(The Turkish Post) – Türkiye’nin sevilen oyuncularından Hamza Yazıcı, uzun bir aradan sonra ‘Çok Güzel Hareketler Bunlar’ programına geri dönmenin heyecanını yaşıyor. Gazeteci Sibel Arna’nın YouTube programı ‘Ne Olursan Ol Rahat Ol’a katılan Yazıcı, cücelik ile ilgili yaşadığı zorlukları, toplumun ön yargılarını ve kendi hayatına dair bilinmeyenleri açık yüreklilikle paylaştı.
ZORBALIĞI KABULLENDİM
“18 yaşına kadar çok öfkeli bir bireydim. Ben neyim, ne olacağım endişeleri ayna karşısındaki çelişkiler ve uğradığım zorbalık beni intikamcı birine dönüştürmüştü.” diyen Yazıcı şöyle konuştu: “18 yaşından sonra, ergenlik bitince, tiyatrodaki sosyal çevre beni kendime getirdi açıkçası. Sahneye çıkmak, tebrik edilmek, alkışlanmak öz güvenimi yerine getirdi. Zekamın ve potansiyelinin farkındaydım, zorbalık yapan tarafa bir şey ispat etme çabasına büründüm. Zorbalık hala devam ediyor. Bir de ünlüyüm ya gelip şapkama vurup kaçıyorlar mesela. Son bir yıldır o öfkenin ve intikamın insana zarar verdiğini düşünüyorum.
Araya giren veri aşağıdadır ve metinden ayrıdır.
@[simp] theorem State.tracePin_config (t : PinItem) : (s.tracePin t).config = s.config := rfl
@[simp] theorem State.tracePin_ports (t : PinItem) : (s.tracePin t).ports = s.ports := rfl
@[simp] theorem State.tracePin_busReady (t : PinItem) : (s.tracePin t).busReady = s.busReady := rfl
@[simp] theorem State.tracePin_shiftRx (t : PinItem) : (s.tracePin t).shiftRx = s.shiftRx := rfl
@[simp] theorem State.tracePin_dstate (t : PinItem) : (s.tracePin t).dstate = s.dstate := rfl
@[simp] theorem State.tracePin_debs (t : PinItem) : (s.tracePin t).debs = s.debs := rfl
@[simp] theorem State.tracePin_buf (t : PinItem) : (s.tracePin t).buf = s.buf := rfl
@[simp] theorem State.tracePin_gram (t : PinItem) : (s.tracePin t).gram = s.gram := rfl
@[simp] theorem State.tracePin_pp (t : PinItem) : (s.tracePin t).pp = s.pp := rfl
@[simp] theorem State.tracePin_cptr (t : PinItem) : (s.tracePin t).cptr = s.cptr := rfl
@[simp] theorem State.tracePin_ctx (t : PinItem) : (s.tracePin t).ctx = s.ctx := rfl
@[simp] theorem State.tracePin_parked (t : PinItem) : (s.tracePin t).parked = s.parked := rfl
@[simp] theorem State.tracePin_pinTrace (t : PinItem) : (s.tracePin t).pinTrace = s.pinTrace ++ [t] := rfl
@[simp] theorem State.tracePin_busTrace (t : PinItem) : (s.tracePin t).busTrace = s.busTrace := rfl
@[simp] theorem State.tracePin_dispTrace (t : PinItem) : (s.tracePin t).dispTrace = s.dispTrace := rfl
@[simp] theorem State.tracePin_evTrace (t : PinItem) : (s.tracePin t).evTrace = s.evTrace := rfl
@[simp] theorem State.tracePin_sched (t : PinItem) : (s.tracePin t).sched = s.sched := rfl
@[simp] theorem State.tracePin_pads (t : PinItem) : (s.tracePin t).pads = s.pads := rfl
@[simp] theorem State.tracePin_waits (t : PinItem) : (s.tracePin t).waits = s.waits := rfl
@[simp] theorem State.tracePin_draws (t : PinItem) : (s.tracePin t).draws = s.draws := rfl

@[simp] theorem State.traceBus_config (t : BusItem) : (s.traceBus t).config = s.config := rfl
@[simp] theorem State.traceBus_ports (t : BusItem) : (s.traceBus t).ports = s.ports := rfl
@[simp] theorem State.traceBus_busReady (t : BusItem) : (s.traceBus t).busReady = s.busReady := rfl
@[simp] theorem State.traceBus_shiftRx (t : BusItem) : (s.traceBus t).shiftRx = s.shiftRx := rfl
@[simp] theorem State.traceBus_dstate (t : BusItem) : (s.traceBus t).dstate = s.dstate := rfl
@[simp] theorem State.traceBus_debs (t : BusItem) : (s.traceBus t).debs = s.debs := rfl
@[simp] theorem State.traceBus_buf (t : BusItem) : (s.traceBus t).buf = s.buf := rfl
@[simp] theorem State.traceBus_gram (t : BusItem) : (s.traceBus t).gram = s.gram := rfl
@[simp] theorem State.traceBus_pp (t : BusItem) : (s.traceBus t).pp = s.pp := rfl
@[simp] theorem State.traceBus_cptr (t : BusItem) : (s.traceBus t).cptr = s.cptr := rfl
@[simp] theorem State.traceBus_ctx (t : BusItem) : (s.traceBus t).ctx = s.ctx := rfl
@[simp] theorem State.traceBus_parked (t : BusItem) : (s.traceBus t).parked = s.parked := rfl
@[simp] theorem State.traceBus_pinTrace (t : BusItem) : (s.traceBus t).pinTrace = s.pinTrace := rfl
@[simp] theorem State.traceBus_busTrace (t : BusItem) : (s.traceBus t).busTrace = s.busTrace ++ [t] := rfl
@[simp] theorem State.traceBus_dispTrace (t : BusItem) : (s.traceBus t).dispTrace = s.dispTrace := rfl
@[simp] theorem State.traceBus_evTrace (t : BusItem) : (s.traceBus t).evTrace = s.evTrace := rfl
@[simp] theorem State.traceBus_sched (t : BusItem) : (s.traceBus t).sched = s.sched := rfl
@[simp] theorem State.traceBus_pads (t : BusItem) : (s.traceBus t).pads = s.pads := rfl
@[simp] theorem State.traceBus_waits (t : BusItem) : (s.traceBus t).waits = s.waits := rfl
@[simp] theorem State.traceBus_draws (t : BusItem) : (s.traceBus t).draws = s.draws := rfl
Benden bir şeyler götürdüğünü fark ettim. Şimdi artık daha anlayışlı yaklaşıyorum etrafımdakilere. Değiştiremeyeceğim zorbalığı kabullendim yani.“
BANA CÜCE DENMESİ SORUN DEĞİL
“İnsanlar cüce diyemiyor. Ama benim, bana cüce denmesiyle ilgili hiçbir sorunum yok. Benim gibi arkadaşlar bu kelimeye alınabilir ama benim açımdan hiçbir sorun yok. Ve fakat ‘Pamuk Prenses ve Yedi Cüceler’ masalından hoşlanmıyorum tabii ki! Bir Pamuk Prensese 7 tanemiz mi yetebiliyoruz? Ancak mı eşit oluyoruz? Yapmayın gözünüzü seveyim. Bence bir pamuk Prensese bir cüce yeter abi.”
CAMDAKİ KIZ’DAN TAM İSTEDİĞİMİ ALAMADIM
“Cüceliğin konuşulmadığı bir filmde ya da dizide rol almak isterim. Normal bir insanı, babayı, bir abiyi, aşık olan bir adamı, hayata karşı sorumluluğu olan birini oynamadım henüz. ‘Camdaki Kız’ da bir bireydi ama yine de tam olarak istediğimi alamadım. Şimdi Çok Güzel Hareketler’e geri dönüyorum. Sahnede olmayı, her hafta farklı karakterlere hayat vermeyi ve yazmayı çok özledim. Zaten Yılmaz Erdoğan‘la ilk tanıştığımızda bana ‘sende yazarlık kabiliyeti var’ demişti. Mutluluktan başım dönmüştü.”
TALİPLERİMİ BEKLİYORUM
“Gerçek hayatta da baba olmayı çok istiyorum. Benim küçüklüğümden beri bir hayalim var aile kurmakla ilgili. Tabii ki kadınları çok seviyorum hangi erkek sevmez ki? Benden daha uzun birine nazaran manitacılık konusunda tabii ki potansiyelim daha düşük. Önce kendimi bir kanıtlamam gerekiyor. Gelen de bir şüpheli geliyor çünkü bilmiyor daha önce hiç karşılaşmamış. O duvarı aşana kadar bir mücadele var. Sonrası akıyor. Bir de Yılmaz Hoca hep: ‘Hamza bunları takma kafana oğlum başarı seksi bir şeydir’ der. Gerçekten öyle. Şu anda sevgilim yok. Boyum 1,28, kilom 45, beyaz tenliyim, taliplerimi bekliyorum.”